The heavy soggy wet snow took down trees (including several large branches in my yard, one across the driveway), so we lost power at about 1 am Wednesday. That means no lights, heat, phone, water, internet. The power didn't come back on until about noon today, Thursday. By this morning the temp in the house was 51, which is pretty good, actually.

As if that weren't bad enough, there's the saga of the Morocco trip. The organizer had told us via an email two weeks ago that we would have a meeting with the tour guide on the 24th, which was last night, meeting place TBD. I had sent her at least two emails over the past week asking where, please, since if it's in NYC I'll need to plan ahead. As of Tuesday morning, still no response. So Tuesday morning I sent her a stern note, adding that I was beginning to have misgivings about this whole venture. Tuesday afternoon she sent a note to all of us that we would be meeting at 7 pm Wednesday at a particular Moroccan restaurant on Bowery.

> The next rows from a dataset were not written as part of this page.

/-- R322, R323, R327 and R328: a write within a team's window moves its bytes as they stand (R124) and the command goes on with the next; the last range of a
prefetch ends its command; the oldest gang stalled at a full engine tries again.
R289, R303, R308, R315, R392 and R393: a matrix operation completes with its registers and flags written, its flag lowered, MXSTAT and the
imprint count of its core increased; rows that have arrived go into their tile; a count of 2^20 is sent to X1 and restarts at 0; a plate
that leaves the cache keeps its descriptor there.
R295, R299 and R304: where the pair's L1 holds every byte of the rows valid and the checks pass, `tld`, `accld` and `wlatch` from memory take
those bytes, and their operation completes: the tile with its padding of zeros, the accumulator, or the latch. -/
def Obligations.EngineAndMatrixProgress : Prop :=
  ((∀ (s : State) (id : Nat) (c : Cmd), Tab.find s.cmds id = some c → c.pf = false → c.stage = 1 → c.srcs = [] → c.dsts = [] →
    ctl c.desc 0 = true → ctl c.desc 1 = true → ctl c.desc 2 = false → ctl c.desc 3 = false → c.run < runs c.desc → c.cancelled = false → c.started = true → 0 < c.plan.n →
    0 ≤ c.plan.src → 0 ≤ c.plan.dst → c.off + c.plan.n < (runBytes c.desc false).1 →
    (∀ e ∈ s.gids, e.2.team = c.team → ∀ th ∈ e.2.lanes, th.st ≠ .waiting) →
    let base := (s.team c.team).winBase
    let p := s.pair (s.team c.team).pair
    Completes (.engineWrite id) s (fun t =>
      t = { s with pairs := t.pairs, cmds := t.cmds, reqs := t.reqs, agenda := t.agenda }
      ∧ t.agenda = s.agenda ++ [(s.ptime, .event (.engineWrite id))]
      ∧ (∀ i, i < c.plan.n → (t.pair (s.team c.team).pair).scrByte (base + c.plan.dst.toNat + i) = p.scrByte (base + c.plan.src.toNat + i))
      ∧ (∀ a, ¬ (base + c.plan.dst.toNat ≤ a ∧ a < base + c.plan.dst.toNat + c.plan.n) →
          (t.pair (s.team c.team).pair).scrByte a = p.scrByte a)
      ∧ (∀ q, q ≠ (s.team c.team).pair → t.pair q = s.pair q)
      ∧ ∃ c', Tab.find t.cmds id = some c' ∧ c'.run = c.run ∧ c'.off = c.off + c.plan.n ∧ c'.stage = 0 ∧ c'.desc = c.desc))
  ∧ (∀ (s : State) (id : Nat) (c : Cmd), Tab.find s.cmds id = some c → c.pf = true → c.stage = 1 → c.srcs = [] → ctl c.desc 2 = false → c.started = true →
    runs c.desc = c.run + 1 → (Tab.find s.gids c.gid).isSome = true →
    (runBytes c.desc true).2 ≤ c.off + min ((runBytes c.desc true).2 - c.off)
      (2048 - ((runBase c.desc 0 28 c.run + c.off) % 2048).toNat) →
    Completes (.xpfRange id) s (fun t => Tab.find t.cmds id = none ∧ (t.gid c.gid).xdone = 1 ∧ t.mem = s.mem ∧ t.wr = s.wr))
  ∧ (∀ (s : State) (core k uid : Nat) (rest : List (Nat × Nat)), (s.core core).engineStalls = (k, uid) :: rest →
    Completes (.engineQueueRetry core) s (fun t => t = { s with agenda := s.agenda ++ [(s.ptime, .issue k uid)] })))
  ∧ ((∀ (s : State) (id : Nat) (o : Op) (g : Gid), Tab.find s.ops id = some o → o.todo = none → Tab.find s.gids o.gid = some g →
    o.macs = 0 ∨ o.metered = false →
    Completes (.matrixOpComplete id) s (fun t =>
      t = { s with cores := t.cores, ops := Tab.del s.ops id, gids := t.gids }
      ∧ (∀ c, c ≠ g.core → t.core c = s.core c)
      ∧ t.core g.core = { s.core g.core with mat := { (s.core g.core).mat with
          mxstat := BitVec.ofNat 64 (min (field (s.core g.core).mat.mxstat 63 32 + o.skips) 0xFFFFFFFF * 2 ^ 32
            + min (field (s.core g.core).mat.mxstat 31 0 + o.cycles) 0xFFFFFFFF) } }
      ∧ (∀ k, k ≠ o.gid → Tab.find t.gids k = Tab.find s.gids k)
      ∧ (o.flag ≠ 15 → Tab.get 0 (t.gid o.gid).flags o.flag = Tab.get 0 g.flags o.flag - 1)
      ∧ (∀ l r v, o.writes = [.x l r v] → l < g.lanes.length → Tab.find ((t.gid o.gid).lane l).x r = some v)
      ∧ (∀ v, o.writes = [.sticky v] → (t.gid o.gid).sticky = g.sticky ||| v)))
  ∧ (∀ (s : State) (id : Nat) (o : Op) (g : Gid), Tab.find s.ops id = some o → o.todo = none → Tab.find s.gids o.gid = some g →
    o.metered = true → 0 < o.macs → (s.core g.core).pcnt + o.macs < 2 ^ 20 →
    (s.core g.core).preg = o.region → (s.core g.core).pten = (s.launch g.launch).tenant →
    Completes (.matrixOpComplete id) s (fun t => (t.core g.core).pcnt = (s.core g.core).pcnt + o.macs
      ∧ (t.core g.core).preg = o.region ∧ (t.core g.core).pten = (s.launch g.launch).tenant))
  ∧ (∀ (s : State) (id base stride n len : Nat) (o : Op) (f : RForm) (g : Gid), Tab.find s.ops id = some o → o.todo = some (.tld f) →
    Tab.find s.gids o.gid = some g → o.metered = false → f.ta < 8 → n ≤ 128 → len ≤ 256 → o.args = [base, stride, n, len] →
    (∀ ll ∈ o.loads, ∃ d, (s.req ll.req).reply = some d ∧ d.denied = false ∧ d.poison = false) →
    Completes (.matrixOpComplete id) s (fun t => Tab.find t.ops id = none ∧ t.mem = s.mem
      ∧ (∀ r i, r < n → i < len →
          (s.rowFrom o (base + r * stride) len)[i]? = some ((t.core g.core).mat.tileByte f.ta r i))
      ∧ ∀ b r i, InTile b r i → b ≠ f.ta → (t.core g.core).mat.tileByte b r i = (s.core g.core).mat.tileByte b r i))
  ∧ (∀ (s : State) (core : Nat), 2 ^ 20 ≤ (s.core core).pcnt →
    Completes (.imprintThresholdFlush core) s (fun t => (t.core core) = { s.core core with pcnt := 0 }
      ∧ (∀ c, c ≠ core → t.core c = s.core c) ∧ t.mem = s.mem ∧ t.wr = s.wr ∧ t.gids = s.gids
      ∧ ∃ r, Tab.find t.reqs s.nextId = some r ∧ r.kind = .flush ∧ r.core = core ∧ r.cls = 0x07 ∧ r.target = 33
          ∧ r.master = BitVec.ofNat 12 core ∧ r.tenant = (s.core core).pten
          ∧ r.data.toNat / 2 ^ (8 * (16 * core % 128)) % 2 ^ 128
            = (s.core core).pcnt % 2 ^ 32 + (s.core core).preg.toNat * 2 ^ 32 + (s.core core).pten.toNat * 2 ^ 48))
  ∧ (∀ (s : State) (core : Nat), (s.core core).pcnt < 2 ^ 20 → Completes (.imprintThresholdFlush core) s (fun t => t = s))
  ∧ (∀ (s : State) (pair : Nat) (p : Plate), (s.pair pair).plates = [p] → p.adirty = false →
    Completes (.plateCacheEvict pair p.va) s (fun t => t.mem = s.mem
      ∧ (t.pair pair).plates = [{ p with arrays := false, opd := [], res := [], dirty := false }])))
  ∧ (∀ (s : State) (f : RForm) (as : List LaneAcc), s.Issues → f.spb = false → f.ta < 8 → f.acc < 4 →
    s.g.flagRoom s.g.gang.fb.toNat = true →
    s.g.mismatch (s.g.supplies (fun l => [s.g.dword l f.a f.lit, (s.g.word l f.b f.lit).zeroExtend 64])) = none →
    s.g.taintedWide f.a s.g.elected = false → s.g.taintOf s.g.elected f.b 1 = false →
    let g := s.g
    let m := s.mat
    let far := (s.core (g.core + 1)).mat
    let sh := m.shape f.ta
    let rb := rowLen (shFmt sh) (shCols sh)
    let k := if f.tr = true then shCols sh else shRows sh
    let n := if f.tr = true then shRows sh else shCols sh
    let at_ := fun r => (g.dword g.elected f.a f.lit).toNat + r * (g.word g.elected f.b f.lit).toNat
    let byte := fun va => (s.pair (pairOf g.core)).l1Byte s.asid g.kslot va
    let held := fun len => s.checkRows f (g.rowsOf f (shRows sh) len) false = .ok as
      ∧ ∀ r i, r < shRows sh → i < len → at_ r + i < 2 ^ 57 ∧ (byte (at_ r + i)).isSome = true
    let es := fun off => (List.range (shRows sh)).map (fun r => rowNums (shFmt sh) (shCols sh)
      ((List.range rb).map (fun i => ((byte (at_ r + off + i)).getD 0).toNat)))
    let src := fun (es : List (List Machine.Num)) (i j : Nat) => if f.tr = true then elemAt es j i else elemAt es i j
    let ends := fun (i : Instr) (P : State → Prop) => ∃ t u, exec i s = .next t ∧ exec (.matrixOpComplete s.nextId) t = .next u
      ∧ Tab.find u.ops s.nextId = none ∧ u.mem = s.mem ∧ u.wr = s.wr ∧ u.pairs = s.pairs
      ∧ (∀ k, k ≠ s.cur → Tab.find u.gids k = Tab.find s.gids k) ∧ u.g.lanes = g.lanes ∧ u.g.y = g.y ∧ u.g.sticky = g.sticky
      ∧ (∀ k, Tab.get 0 u.g.flags k = Tab.get 0 g.flags k) ∧ u.g.gang.pend = [] ∧ u.g.gang.buf = g.gang.buf.tail ∧ P u
    shapeOk (shRows sh) (shCols sh) (shFmt sh) = true →
    (held rb → ends (.tld f) (fun u => m.OnlyTile (u.core g.core).mat f.ta
      ∧ (∀ c, c ≠ g.core → u.core c = s.core c)
      ∧ (u.core g.core).mat.shape f.ta = sh &&& ~~~(1#64 <<< 22)
      ∧ ((∀ a ∈ as, a.wt = false) → (u.core g.core).mat.ttag = m.ttag)
      ∧ (∀ r i, r < shRows sh → i < rb → byte (at_ r + i) = some ((u.core g.core).mat.tileByte f.ta r i))
      ∧ (∀ r i, r < shRows sh → rb ≤ i → i < (rb + 31) / 32 * 32 → (u.core g.core).mat.tileByte f.ta r i = 0)
      ∧ (∀ r i, r < 128 → i < 256 → (shRows sh ≤ r ∨ (rb + 31) / 32 * 32 ≤ i) →
          (u.core g.core).mat.tileByte f.ta r i = m.tileByte f.ta r i)))
    ∧ (held (4 * shCols sh) → ends (.accld f) (fun u =>
        m.OnlyAcc (u.core g.core).mat f.acc (fun r c => r < shRows sh ∧ c < shCols sh)
        ∧ (∀ c, c ≠ g.core → u.core c = s.core c)
        ∧ ∀ r c j, r < shRows sh → c < shCols sh → j < 4 →
          byte (at_ r + 4 * c + j) = some (((u.core g.core).mat.accAt f.acc r c).extractLsb' (8 * j) 8)))
    ∧ (f.a ≠ 116 → held (if f.d = 1 then 2 * rb else rb) → ends (.wlatch f) (fun v =>
        let u := (v.core g.core).mat
        u = { m with latch := u.latch, lshape := u.lshape, ltr := f.tr, lw := u.lw, lw2 := u.lw2, mxstat := mxstatAdd m.mxstat 0 (16 + k) }
        ∧ (∀ c, c ≠ g.core → (f.d = 1 → c ≠ g.core + 1) → v.core c = s.core c)
        ∧ laValid u.latch = true ∧ laPair u.latch = decide (f.d = 1) ∧ laFmt u.latch = shFmt sh
        ∧ ((∀ a ∈ as, a.wt = false) → laMet u.latch = false)
        ∧ u.lshape = BitVec.ofNat 64 (k + n * 2 ^ 8)
        ∧ (∀ i j, i < k → j < n → elemAt u.weights i j = src (es 0) i j)
        ∧ (f.d = 1 →
            let w := (v.core (g.core + 1)).mat
            w = { far with latch := u.latch &&& ~~~(1#64 <<< 18), lshape := u.lshape, ltr := f.tr, lw := w.lw, lw2 := [] }
            ∧ (∀ i j, i < k → j < n → elemAt u.weights i (n + j) = src (es rb) i j)
            ∧ (∀ i j, i < k → j < n → elemAt w.weights i j = src (es rb) i j)))))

I fired off a note to The Man asking him if it would be better for me to take the train and subway, or to drive. I was worried about parking. He advised driving, because then I wouldn't be on the subway late at night. Turns out that if you Google "parking NYC", you can get not only maps of licensed parking lots and garages, you can make a reservation and lock in the charges. I spent most of Tuesday evening doing the research.

Come Wednesday morning, no power, no internet. Glad I'd got the info the night before. Washed the best I could with baby wipes. Located an outfit in the walkin closet by flashlight. I left the house at 3:45 pm, drove south through snow, then rain, then heavy fog, the first dry road was the Sprain Parkway. Rush hour. GPS found the garage at 6:30, two blocks from restaurant. 2 hour and 45 minute drive in miserable conditions.

Looked for organizer in the restaurant. Nope. Lots of people walked up to me and introduced themselves, very strange - surprise, the whole restaurant had been hired for an AOL presentation, presence by invitation only. I just happened to arrive before the person with the invitee list got set up and was stopping people at the door. 7:15, still no one from the Morocco group - not that I'd recognize anyone anyway. 7:30 I asked the list-woman at the door if anyone else had tried to get in, asking for the organizer. She said yes, that one woman had asked for a Danielle, something about a meeting, and seemed upset.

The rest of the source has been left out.